In my list of consolations, the young people come first. They are committed to the world that will be theirs tomorrow and they know that they will have to change lifestyles and societal structures, if they want to inhabit a planet that will still support enjoyable life for all human beings. I met these young people at COP 15 in Copenhagen, I met them in a workshop in Paris, and then also here in Padua. I meet them amongst my theology students in Leuven. They still have the courage and freshness that allows them not to be easily imprisoned by destructive thought frames or structures of greed and oppression. They are also eager to explore their spiritual resources as they connect to their research or very concrete praxes. When I see them smile and engage, I feel the flow of their energies.

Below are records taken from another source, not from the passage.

/-- The values of fields that a configuration image holds. -/
def importPairs (secs : List (Nat × List Byte)) : List (Nat × Word) :=
  configPairs ((section_ secs 7).getD []) ++
    (imagePairs 0xF0000 ((section_ secs 8).getD []) ++ imagePairs 0xE0000 ((section_ secs 9).getD [])).filter (fun p => persists p.1)

/-- A CACHE_MAINT of operation `op` over lines `l` (R242). -/
def maintRuns (u : State) (c : Cmd) (op : Nat) (l : List Nat) : Prop :=
  c.compl 16 24 8 = true ∧ c.auto = false ∧ c.addr = false ∧ c.le 16 4 / 256 = 0 ∧ maintOp c = op ∧ c.zeroFrom 32 = true ∧
    (op = 2 → maintScope c < 2) ∧ maintTarget u c = .ok l

/-- Line `m` is the one that the cache holds of line number `n`, and no fill of it is in flight. -/
def onlyLine (u : State) (n : Nat) (m : Line) : Prop := mapGet u.cache.fills n = none ∧ (setLine u n).or (vicLine u n) = some m

/-- The dirty sectors of line `m` are in the activity store. -/
def writtenBack (v : State) (m : Line) : Prop :=
  ∀ (k : Nat) (x : Sector), k < 4 → m.sectors[k]? = some x → x.valid = true → x.dirty = true → storePair v (4 * m.line + k) = x.data

/-- The form of SPRINKLE_CFG (R286). -/
def sprinkleForm (c : Cmd) : Bool :=
  c.compl 16 32 8 && c.table == 255 && !c.auto && !c.addr && c.le 16 4 / 16 == 0 && c.le 30 2 == 0 && c.zeroFrom 40

/-- The form of BLOCK_RETIRE for die `d` and position `p` (R287). -/
def retireForm (c : Cmd) (d : Fin 4) (p : Nat) : Bool :=
  c.compl 16 24 8 && c.table == 255 && !c.auto && !c.addr && c.le 16 4 == d && c.le 20 4 == p && decide (p ≤ 1055) && c.zeroFrom 32

/-- The form of WAITGRAPH_READ (R270). -/
def graphForm (c : Cmd) : Bool :=
  c.compl 24 28 4 && c.table == 255 && !c.auto && !c.addr && c.le 16 8 % 16 == 0 && decide (48 ≤ c.le 24 4) &&
    decide (c.le 24 4 ≤ 4128) && c.le 24 4 % 16 == 0 && c.le 32 4 / 4 == 0 && c.zeroFrom 36

/-- The wait graph `g` as WAITGRAPH_READ writes it, its records cut to `n` bytes. -/
def graphBytes (u : State) (g : WaitSnap) (n : Nat) : List Byte :=
  bytesLE 8 (g.epoch % 2 ^ 48 + g.phase % 1024 * 2 ^ 48) ++ bytesLE 4 g.recs.length ++ bytesLE 4 g.trig ++
    bytesLE 4 (u.cfg 0x13F004 15 8) ++ bytesLE 12 0 ++ ((g.recs.take ((n - 32) / 16)).map waitBytes).flatten

/-- The form of LOG_READ (R415). -/
def logForm (c : Cmd) : Bool :=
  c.compl 24 28 4 && c.table == 255 && !c.auto && c.addr && c.le 16 8 % 64 == 0 && c.le 24 4 % 64 == 0 && c.le 41 3 == 0 &&
    nfld (c.le 44 4) 15 10 == 0 && nfld (c.le 44 4) 31 26 == 0 && c.zeroFrom 48

/-- The records that LOG_READ finds: those of the ring, and older ones of the log partition while it can be read (R415). -/
def logFound (u : State) (c : Cmd) : List LogRec :=
  let first := ((u.mgmt.ring.head?).map (fun r => r.seq)).getD 1
  let old := if u.vault.st = 3 ∨ u.vault.st = 0 then [] else u.vault.log.filter (fun r => decide (r.seq < first))
  ((old ++ u.mgmt.ring).filter (logPasses (c.le 32 8) (c.le 40 1) (nfld (c.le 44 4) 9 0) (nfld (c.le 44 4) 25 16))).take (c.le 24 4 / 64)
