-- ==== Sys2Proof/Laws/State.lean ====
section
/-! SUPPORT. What each update of the state changes and what it leaves, field by field: the updates of
Machine/Ops.lean and Machine/RegMap.lean. -/

namespace Sys2Proof.Machine

@[simp] theorem emit_now (s : State) (o : Out) : (emit o s).now = s.now := rfl
@[simp] theorem emit_epoch (s : State) (o : Out) : (emit o s).epoch = s.epoch := rfl
@[simp] theorem emit_due (s : State) (o : Out) : (emit o s).due = s.due := rfl
@[simp] theorem emit_own (s : State) (o : Out) : (emit o s).own = s.own := rfl
@[simp] theorem emit_mbox (s : State) (o : Out) : (emit o s).mbox = s.mbox := rfl
@[simp] theorem emit_cmds (s : State) (o : Out) : (emit o s).cmds = s.cmds := rfl
@[simp] theorem emit_nextCmd (s : State) (o : Out) : (emit o s).nextCmd = s.nextCmd := rfl
@[simp] theorem emit_rrMbox (s : State) (o : Out) : (emit o s).rrMbox = s.rrMbox := rfl
@[simp] theorem emit_rrStart (s : State) (o : Out) : (emit o s).rrStart = s.rrStart := rfl
@[simp] theorem emit_regs (s : State) (o : Out) : (emit o s).regs = s.regs := rfl
@[simp] theorem emit_mem (s : State) (o : Out) : (emit o s).mem = s.mem := rfl
@[simp] theorem emit_tables (s : State) (o : Out) : (emit o s).tables = s.tables := rfl
@[simp] theorem emit_seals (s : State) (o : Out) : (emit o s).seals = s.seals := rfl
@[simp] theorem emit_direct (s : State) (o : Out) : (emit o s).direct = s.direct := rfl
@[simp] theorem emit_dies (s : State) (o : Out) : (emit o s).dies = s.dies := rfl
@[simp] theorem emit_links (s : State) (o : Out) : (emit o s).links = s.links := rfl
@[simp] theorem emit_holds (s : State) (o : Out) : (emit o s).holds = s.holds := rfl
@[simp] theorem emit_walkEnds (s : State) (o : Out) : (emit o s).walkEnds = s.walkEnds := rfl
@[simp] theorem emit_act (s : State) (o : Out) : (emit o s).act = s.act := rfl
@[simp] theorem emit_cache (s : State) (o : Out) : (emit o s).cache = s.cache := rfl
@[simp] theorem emit_learnQ (s : State) (o : Out) : (emit o s).learnQ = s.learnQ := rfl
@[simp] theorem emit_snaps (s : State) (o : Out) : (emit o s).snaps = s.snaps := rfl
@[simp] theorem emit_csc (s : State) (o : Out) : (emit o s).csc = s.csc := rfl
@[simp] theorem emit_spk (s : State) (o : Out) : (emit o s).spk = s.spk := rfl
@[simp] theorem emit_waitSnap (s : State) (o : Out) : (emit o s).waitSnap = s.waitSnap := rfl
@[simp] theorem emit_vault (s : State) (o : Out) : (emit o s).vault = s.vault := rfl
@[simp] theorem emit_mgmt (s : State) (o : Out) : (emit o s).mgmt = s.mgmt := rfl
@[simp] theorem emit_power (s : State) (o : Out) : (emit o s).power = s.power := rfl
@[simp] theorem emit_stage (s : State) (o : Out) : (emit o s).stage = s.stage := rfl
@[simp] theorem emit_out (s : State) (o : Out) : (emit o s).out = s.out ++ [o] := rfl
@[simp] theorem emit_free (s : State) (o : Out) : (emit o s).free = s.free := rfl
@[simp] theorem emit_pending (s : State) (o : Out) : (emit o s).pending = s.pending := rfl

@[simp] theorem advance_now (s : State) (t : Nat) : (advance t s).now = max s.now t := rfl
@[simp] theorem advance_epoch (s : State) (t : Nat) : (advance t s).epoch = s.epoch := rfl
@[simp] theorem advance_due (s : State) (t : Nat) : (advance t s).due = s.due := rfl
@[simp] theorem advance_own (s : State) (t : Nat) : (advance t s).own = s.own := rfl
@[simp] theorem advance_mbox (s : State) (t : Nat) : (advance t s).mbox = s.mbox := rfl
@[simp] theorem advance_cmds (s : State) (t : Nat) : (advance t s).cmds = s.cmds := rfl
@[simp] theorem advance_nextCmd (s : State) (t : Nat) : (advance t s).nextCmd = s.nextCmd := rfl
@[simp] theorem advance_rrMbox (s : State) (t : Nat) : (advance t s).rrMbox = s.rrMbox := rfl
@[simp] theorem advance_rrStart (s : State) (t : Nat) : (advance t s).rrStart = s.rrStart := rfl
@[simp] theorem advance_regs (s : State) (t : Nat) : (advance t s).regs = s.regs := rfl
@[simp] theorem advance_mem (s : State) (t : Nat) : (advance t s).mem = s.mem := rfl
@[simp] theorem advance_tables (s : State) (t : Nat) : (advance t s).tables = s.tables := rfl
@[simp] theorem advance_seals (s : State) (t : Nat) : (advance t s).seals = s.seals := rfl
@[simp] theorem advance_direct (s : State) (t : Nat) : (advance t s).direct = s.direct := rfl
@[simp] theorem advance_dies (s : State) (t : Nat) : (advance t s).dies = s.dies := rfl
@[simp] theorem advance_links (s : State) (t : Nat) : (advance t s).links = s.links := rfl
@[simp] theorem advance_holds (s : State) (t : Nat) : (advance t s).holds = s.holds := rfl
@[simp] theorem advance_walkEnds (s : State) (t : Nat) : (advance t s).walkEnds = s.walkEnds := rfl
@[simp] theorem advance_act (s : State) (t : Nat) : (advance t s).act = s.act := rfl
@[simp] theorem advance_cache (s : State) (t : Nat) : (advance t s).cache = s.cache := rfl
@[simp] theorem advance_learnQ (s : State) (t : Nat) : (advance t s).learnQ = s.learnQ := rfl
@[simp] theorem advance_snaps (s : State) (t : Nat) : (advance t s).snaps = s.snaps := rfl
@[simp] theorem advance_csc (s : State) (t : Nat) : (advance t s).csc = s.csc := rfl
@[simp] theorem advance_spk (s : State) (t : Nat) : (advance t s).spk = s.spk := rfl
@[simp] theorem advance_waitSnap (s : State) (t : Nat) : (advance t s).waitSnap = s.waitSnap := rfl
@[simp] theorem advance_vault (s : State) (t : Nat) : (advance t s).vault = s.vault := rfl
@[simp] theorem advance_mgmt (s : State) (t : Nat) : (advance t s).mgmt = s.mgmt := rfl
@[simp] theorem advance_power (s : State) (t : Nat) : (advance t s).power = s.power := rfl
@[simp] theorem advance_stage (s : State) (t : Nat) : (advance t s).stage = s.stage := rfl
@[simp] theorem advance_out (s : State) (t : Nat) : (advance t s).out = s.out := rfl
@[simp] theorem advance_free (s : State) (t : Nat) : (advance t s).free = s.free := rfl
@[simp] theorem advance_pending (s : State) (t : Nat) : (advance t s).pending = s.pending := rfl

@[simp] theorem State.setTable_now (s : State) (t : Nat) (x : Table) : (s.setTable t x).now = s.now := rfl
@[simp] theorem State.setTable_epoch (s : State) (t : Nat) (x : Table) : (s.setTable t x).epoch = s.epoch := rfl
@[simp] theorem State.setTable_due (s : State) (t : Nat) (x : Table) : (s.setTable t x).due = s.due := rfl
@[simp] theorem State.setTable_own (s : State) (t : Nat) (x : Table) : (s.setTable t x).own = s.own := rfl
@[simp] theorem State.setTable_mbox (s : State) (t : Nat) (x : Table) : (s.setTable t x).mbox = s.mbox := rfl
@[simp] theorem State.setTable_cmds (s : State) (t : Nat) (x : Table) : (s.setTable t x).cmds = s.cmds := rfl
@[simp] theorem State.setTable_nextCmd (s : State) (t : Nat) (x : Table) : (s.setTable t x).nextCmd = s.nextCmd := rfl
@[simp] theorem State.setTable_rrMbox (s : State) (t : Nat) (x : Table) : (s.setTable t x).rrMbox = s.rrMbox := rfl
@[simp] theorem State.setTable_rrStart (s : State) (t : Nat) (x : Table) : (s.setTable t x).rrStart = s.rrStart := rfl
@[simp] theorem State.setTable_regs (s : State) (t : Nat) (x : Table) : (s.setTable t x).regs = s.regs := rfl
@[simp] theorem State.setTable_mem (s : State) (t : Nat) (x : Table) : (s.setTable t x).mem = s.mem := rfl
@[simp] theorem State.setTable_tables (s : State) (t : Nat) (x : Table) : (s.setTable t x).tables = mapSet s.tables t x := rfl
@[simp] theorem State.setTable_seals (s : State) (t : Nat) (x : Table) : (s.setTable t x).seals = s.seals := rfl
@[simp] theorem State.setTable_direct (s : State) (t : Nat) (x : Table) : (s.setTable t x).direct = s.direct := rfl
@[simp] theorem State.setTable_dies (s : State) (t : Nat) (x : Table) : (s.setTable t x).dies = s.dies := rfl
@[simp] theorem State.setTable_links (s : State) (t : Nat) (x : Table) : (s.setTable t x).links = s.links := rfl
@[simp] theorem State.setTable_holds (s : State) (t : Nat) (x : Table) : (s.setTable t x).holds = s.holds := rfl
@[simp] theorem State.setTable_walkEnds (s : State) (t : Nat) (x : Table) : (s.setTable t x).walkEnds = s.walkEnds := rfl
@[simp] theorem State.setTable_act (s : State) (t : Nat) (x : Table) : (s.setTable t x).act = s.act := rfl
@[simp] theorem State.setTable_cache (s : State) (t : Nat) (x : Table) : (s.setTable t x).cache = s.cache := rfl
@[simp] theorem State.setTable_learnQ (s : State) (t : Nat) (x : Table) : (s.setTable t x).learnQ = s.learnQ := rfl
@[simp] theorem State.setTable_snaps (s : State) (t : Nat) (x : Table) : (s.setTable t x).snaps = s.snaps := rfl
@[simp] theorem State.setTable_csc (s : State) (t : Nat) (x : Table) : (s.setTable t x).csc = s.csc := rfl
@[simp] theorem State.setTable_spk (s : State) (t : Nat) (x : Table) : (s.setTable t x).spk = s.spk := rfl
@[simp] theorem State.setTable_waitSnap (s : State) (t : Nat) (x : Table) : (s.setTable t x).waitSnap = s.waitSnap := rfl
@[simp] theorem State.setTable_vault (s : State) (t : Nat) (x : Table) : (s.setTable t x).vault = s.vault := rfl
@[simp] theorem State.setTable_mgmt (s : State) (t : Nat) (x : Table) : (s.setTable t x).mgmt = s.mgmt := rfl
@[simp] theorem State.setTable_power (s : State) (t : Nat) (x : Table) : (s.setTable t x).power = s.power := rfl
@[simp] theorem State.setTable_stage (s : State) (t : Nat) (x : Table) : (s.setTable t x).stage = s.stage := rfl
@[simp] theorem State.setTable_out (s : State) (t : Nat) (x : Table) : (s.setTable t x).out = s.out := rfl
@[simp] theorem State.setTable_free (s : State) (t : Nat) (x : Table) : (s.setTable t x).free = s.free := rfl
@[simp] theorem State.setTable_pending (s : State) (t : Nat) (x : Table) : (s.setTable t x).pending = s.pending := rfl
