theorem ageStartAt_still (s : State) (t) : (ageStartAt s t).still = s.still := by
  unfold ageStartAt
  repeat' (first | rfl | (simp only [still_mk, still_eta, ite_still, ite_self, State.modTable_still, State.raise_still,
                                          heldAction_still, statAdd_still]; done) | split)
  all_goals simp only [still_mk, still_eta, ite_still, ite_self, State.modTable_still, State.raise_still, heldAction_still, statAdd_still]

theorem modSweep_still (s : State) (t f) : (modSweep s t f).still = s.still := by
  unfold modSweep
  simp only [still_mk, still_eta, ite_still, ite_self, State.modTable_still]

theorem ageReport_still (s : State) (t w) (h st wr) : (ageReport s t w h st wr).still = s.still := by
  unfold ageReport
  grind [still_mk, still_eta, statAdd_still, modSweep_still, emit_still, mbErr_still, → draw_still]

theorem ageDelete_still {s : State} {t x} {h st z} (h : ageDelete s t x h st = some z) : z.still = s.still := by
  unfold ageDelete at h
  grind [still_mk, still_eta, modSweep_still, statAdd_still, State.bump_still, markChange_still, removeOpen_still, State.modTable_still,
      stageRec_still, → openGen_still]

theorem ageCompare_still (s : State) (t k wr) : (ageCompare s t k wr).still = s.still := by
  unfold ageCompare
  repeat' split
  all_goals first
    | rfl
    | simp only [modSweep_still, ageReport_still]
    | skip
  rename_i x _ _ w _ _ c _ _ _ _
  cases hk : ageDelete (modSweep s t (fun w => { w with handled := w.handled + 1, cands := w.cands.filter (fun d => d.1 != k) })) t x k
      c.2 with
  | none => rfl
  | some z => rw [Option.getD_some, ageDelete_still hk, modSweep_still]

theorem ageDone_still (s : State) (t) : (ageDone s t).still = s.still := by
  unfold ageDone
  repeat' (first | rfl | (simp only [still_mk, still_eta, ite_still, ite_self, statAdd_still, State.modTable_still,
                                          State.raise_still]; done) | split)
  all_goals simp only [still_mk, still_eta, ite_still, ite_self, statAdd_still, State.modTable_still, State.raise_still]

theorem maintLines_still {s : State} {op a0} {v1 z} (h : maintLines s op a0 = (v1, z)) : z.still = s.still := by
  induction a0 generalizing s  v1 z with
  | nil => grind [maintLines]
  | cons a l ih =>
    simp only [maintLines] at h
    repeat' (split at h)
    all_goals grind (splits := 0) [still_mk, still_eta, → maintLine_still]

theorem cmdCacheMaint_still (s : State) (c) : (cmdCacheMaint s c).still = s.still := by
  unfold cmdCacheMaint
  repeat' split
  all_goals grind (splits := 0) [still_mk, still_eta, finish_still, → maintLines_still]

end Sys2Proof.Machine
end

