-- ==== Sys2Proof/Laws/StillVault.lean ====
section
/-! SUPPORT. Operations that leave the shared banks, the queue and the epoch counter as they were: the vault, its images, the restore and power. -/

namespace Sys2Proof.Machine

theorem wear_still (s : State) : (wear s).still = s.still := by
  unfold wear
  grind [still_mk, still_eta, State.raise_still, → draw_still]

theorem programRecs_still (s : State) (q) : (programRecs s q).still = s.still := by
  unfold programRecs
  simp only [still_mk, still_eta, ite_still, ite_self]

theorem resumeJournal_still (s : State) : (resumeJournal s).still = s.still := by
  unfold resumeJournal
  simp only [still_mk, still_eta, ite_still, ite_self, State.modCmds_still]

theorem journalProgramDone_still (s : State) (q) : (journalProgramDone s q).still = s.still := by
  unfold journalProgramDone
  simp only [still_mk, still_eta, ite_still, ite_self, resumeJournal_still, wear_still, programRecs_still]

theorem setImage_still (s : State) (k i) : (setImage s k i).still = s.still := by
  unfold setImage
  simp only [still_mk, still_eta, ite_still, ite_self]

theorem dropCkptJoin_still (s : State) : (dropCkptJoin s).still = s.still := by
  unfold dropCkptJoin
  repeat' (first | with_reducible rfl | with_reducible refine (foldl_still _ (fun s a => ?_) _ _).trans ?_ | (simp only [still_mk,
                                          still_eta, ite_still, ite_self, finish_still]) | split)
  all_goals grind (splits := 0) [still_mk, still_eta, finish_still]

theorem askCheckpoint_still (s : State) : (askCheckpoint s).still = s.still := by
  unfold askCheckpoint
  repeat' (first | with_reducible rfl | with_reducible refine (foldl_still _ (fun s a => ?_) _ _).trans ?_ | (simp only [still_mk,
                                          still_eta, ite_still, ite_self, askDram_still]) | split)
  all_goals grind (splits := 0) [still_mk, still_eta, askDram_still, → draw_still]

theorem ckptStart_still (s : State) (forced) : (ckptStart s forced).still = s.still := by
  unfold ckptStart
  simp only [still_mk, still_eta, ite_still, ite_self, stageRec_still, askCheckpoint_still, setImage_still, heldAction_still,
      State.raise_still]

theorem ckptAt_still (s : State) : (ckptAt s).still = s.still := by
  unfold ckptAt
  simp only [still_mk, still_eta, ite_still, ite_self, dropCkptJoin_still, ckptStart_still]

theorem freeJournal_still (s : State) : (freeJournal s).still = s.still := by
  unfold freeJournal
  repeat' (first | rfl | (simp only [still_mk, still_eta, ite_still, ite_self]; done) | split)
  all_goals simp only [still_mk, still_eta, ite_still, ite_self]

theorem ckptDone_still (s : State) : (ckptDone s).still = s.still := by
  unfold ckptDone
  repeat' (first | with_reducible rfl | with_reducible refine (foldl_still _ (fun s a => ?_) _ _).trans ?_ | (simp only [still_mk,
                                          still_eta, ite_still, ite_self, stageRec_still, wear_still, programRecs_still, setImage_still,
                                          freeJournal_still, State.bump_still, State.raise_still, resumeJournal_still,
                                          finishAs_still]) | split)
  all_goals grind (splits := 0) [still_mk, still_eta, stageRec_still, wear_still, programRecs_still, setImage_still, freeJournal_still,
      State.bump_still, State.raise_still, resumeJournal_still, finishAs_still, → maintLines_still]

theorem cmdVaultCheckpoint_still (s : State) (c) : (cmdVaultCheckpoint s c).still = s.still := by
  unfold cmdVaultCheckpoint
  simp only [still_mk, still_eta, ite_still, ite_self, finish_still, cmdWait_still]

theorem patrolAt_still (s : State) : (patrolAt s).still = s.still := by
  unfold patrolAt
  simp only [still_mk, still_eta, ite_still, ite_self, heldAction_still]

theorem unTable_still (s : State) (t a b) : (unTable s t a b).still = s.still := by
  unfold unTable
  repeat' (first | with_reducible rfl | with_reducible refine (foldl_still _ (fun s a => ?_) _ _).trans ?_ | (simp only [still_mk,
                                          still_eta, ite_still, ite_self, sweepRows_still, State.setTable_still, putAttrs_still,
                                          freeBlock_still]) | split)
  all_goals grind (splits := 0) [still_mk, still_eta, sweepRows_still, State.setTable_still, putAttrs_still, freeBlock_still]

theorem unRec_still (s : State) (r) : (unRec s r).still = s.still := by
  unfold unRec
  repeat' (first | rfl | (simp only [still_mk, still_eta, ite_still, ite_self, unTable_still]; done) | split)
  all_goals simp only [still_mk, still_eta, ite_still, ite_self, unTable_still]

theorem unCopyMap_still (s : State) (id) : (unCopyMap s id).still = s.still := by
  unfold unCopyMap
  repeat' (first | with_reducible rfl | with_reducible refine (foldl_still _ (fun s a => ?_) _ _).trans ?_ | (simp only [still_mk,
                                          still_eta, ite_still, ite_self, releaseSpare_still, freeBlock_still]) | split)
  all_goals grind (splits := 0) [still_mk, still_eta, releaseSpare_still, freeBlock_still]

theorem unRetire_still (s : State) (c) : (unRetire s c).still = s.still := by
  unfold unRetire
  simp only [still_mk, still_eta, ite_still, ite_self, State.setBlk_still]

theorem dropRetire_still (s : State) (d u) : (dropRetire s d u).still = s.still := by
  unfold dropRetire
  repeat' (first | rfl | (simp only [still_mk, still_eta, ite_still, ite_self, modBuild_still, dropBuild_still,
                                          releaseSpare_still]; done) | split)
  all_goals simp only [still_mk, still_eta, ite_still, ite_self, modBuild_still, dropBuild_still, releaseSpare_still]
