/-- An epoch step leaves the shared banks. -/
@[simp] theorem epochStep_mem (s : State) (held : Bool) (off : Nat) : (epochStep s held off).mem = s.mem := by
  have still : (stepCount s held off).still.1 = s.mem := by
    unfold stepCount
    simp only [countHold_still, tellNumbering_still, stepVectors_still]
    rfl
  rw [← still_mem, epochStep_still, still]

/-! ### HOLDOVER, synthesized steps and edges -/

/-- HOLDOVER begins with a step at phase 512 (R34). -/
theorem enterHoldover_epoch (s : State) : ∃ v, enterHoldover s = v ∧ v.epoch.qual = .holdover ∧ v.epoch.off = 512 ∧
    v.epoch.phase0 = s.now ∧ v.epoch.held = true ∧ s.epoch.count < v.epoch.count ∧ v.epoch.holdCount = 1 ∧ v.epoch.consec = 0 ∧
    v.epoch.chatter = s.epoch.chatter ∧ v.mem = s.mem := by
  refine ⟨_, rfl, ?_⟩
  unfold enterHoldover
  extract_lets s1 e s2 base e2 s3
  have adopted : s2.epoch.qual = .holdover ∧ s2.epoch.consec = 0 ∧ s2.epoch.holdCount = 0 ∧ s2.epoch.chatter = s.epoch.chatter ∧
      s2.epoch.count = s.epoch.count ∧ s2.now = s.now ∧ s2.mem = s.mem := by
    simp only [s2, adoptNominal]
    split <;> simp [e, s1]
  obtain ⟨qual, consec, hold, chatter, count, now, mem⟩ := adopted
  obtain ⟨q, h, b, k, epoch, -, counted, -⟩ := stepCount_epoch s3 true 512
  obtain ⟨rfl, rfl⟩ := counted qual (by simp only [holdLimit, s3, e2, hold]; omega)
  have later := stepCount_count s3 true 512
  rw [epoch] at later
  rw [epochStep_mem, epochStep_epoch, epoch]
  exact ⟨rfl, rfl, now, rfl, count ▸ later, congrArg (· + 1) hold, consec, chatter, mem⟩

/-! ### FAULTSAFE (R374) -/

theorem enterFs_cause (s : State) (b d : Nat) : (enterFs s b d).stage.fsCause = s.stage.fsCause ||| BitVec.ofNat 5 (2 ^ b) := by
  unfold enterFs
  dsimp only
  split
  · rfl
  · split <;> simp

theorem enterFs_up (s : State) (b d : Nat) (h : s.stage.stage ≠ 0) : (enterFs s b d).stage.stage = 4 := by
  unfold enterFs
  dsimp only
  split
  · assumption
  · simp

/-- In DORMANT a cause of FAULTSAFE is kept for its end (R365). -/
theorem enterFs_dormant (s : State) (b d : Nat) (h : s.stage.stage = 0) :
    (enterFs s b d).stage.stage = 0 ∧ (enterFs s b d).stage.fsPending = true := by
  unfold enterFs
  dsimp only
  rw [if_neg (by omega), if_pos h]
  exact ⟨h, rfl⟩

theorem enterFs_frame (s : State) (b d : Nat) : enterFs s b d =
    { s with stage := (enterFs s b d).stage, regs := (enterFs s b d).regs, mgmt := (enterFs s b d).mgmt, out := (enterFs s b d).out } := by
  unfold enterFs
  dsimp only
  split
  · rfl
  · split
    · rfl
    · apply State.same_fields <;> simp

end Sys2Proof.Machine
namespace Sys2Proof.Claim

open Machine

theorem gives_of {i : Instr} {s t : State} {P : State → Prop} (run : exec i s = .next t) (h : P t) : Gives i s P := ⟨t, run, h⟩

/-! ### Edges of SYNC_IN -/

/-- Without chatter an edge is ignored when it is early, and accepted with its reference edge else (R30). -/
theorem syncEdge_calm (u : State) (calm : u.epoch.chatter = false) :
    syncEdge u u.now = if tooEarly u then ignoreEdge u u.now else acceptEdge u u.now (reference u) := by
  unfold syncEdge tooEarly
  simp only [calm, Bool.false_and, Bool.false_eq_true, if_false]
  rw [show (if u.epoch.fresh then none else u.epoch.lastAcc.filter fun a => decide (2 * (u.now - a) < 3 * tEpoch u)) = reference u from rfl]
  cases reference u <;> simp

/-- The edges ignored within one tEPOCH, newest first, once one is ignored now. -/
def ignoredList (u : State) : List Nat := u.now :: u.epoch.ignored.filter (fun x => decide (u.now ≤ x + tEpoch u))

theorem length_ignoredList (u : State) : (ignoredList u).length = ignoredNow u := rfl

Other faces that come to me are those of victims of climate change worldwide. Sometimes, these faces frighten me, as I know that in my lifestyle and thoughts, I am not always faithful to them. Sometimes, I may even attempt to keep them at bay, as I fear that I could come to share their fate. Their presence, their faces and names, shock me into reality over and over again. We share a same planet, we are all human beings … Nevertheless, we seem to be worlds apart, separated by borders of injustice and exploitation. This is the shaky ground, where I learn to love my brothers and sisters. This is where I start to question many things that seem self-evident to me, this is also where I am forced into transdisciplinary research, this is where I discover that even in my attempts to answer the challenge of injustice, I discover that I am using worldviews that are part of the problem. I need to learn to see things differently, precisely there where up until now I felt most secure … I need to learn to think “queer,” as some theologians would say. I am grateful for authors as Tim Jackson or Herman Daly, who give me a fresh look at economics, for example. I am grateful to many theologians as Denis Edwards, Celia Deane-Drummond, Ivone Gebara, Marcelo Barros, Seán McDonagh, and so many others, who help me to re-think theological frames and to re-discover the beautiful creational strength of many theological concepts. I am grateful also to a mystic as Egied Van Broeckhoven, who ever more deeply draws me into the mystery of a God who enters into creation interweaving and connecting it more intimately in the myriads of encounters that constitute creation – an idea that I have termed “trincarnation”.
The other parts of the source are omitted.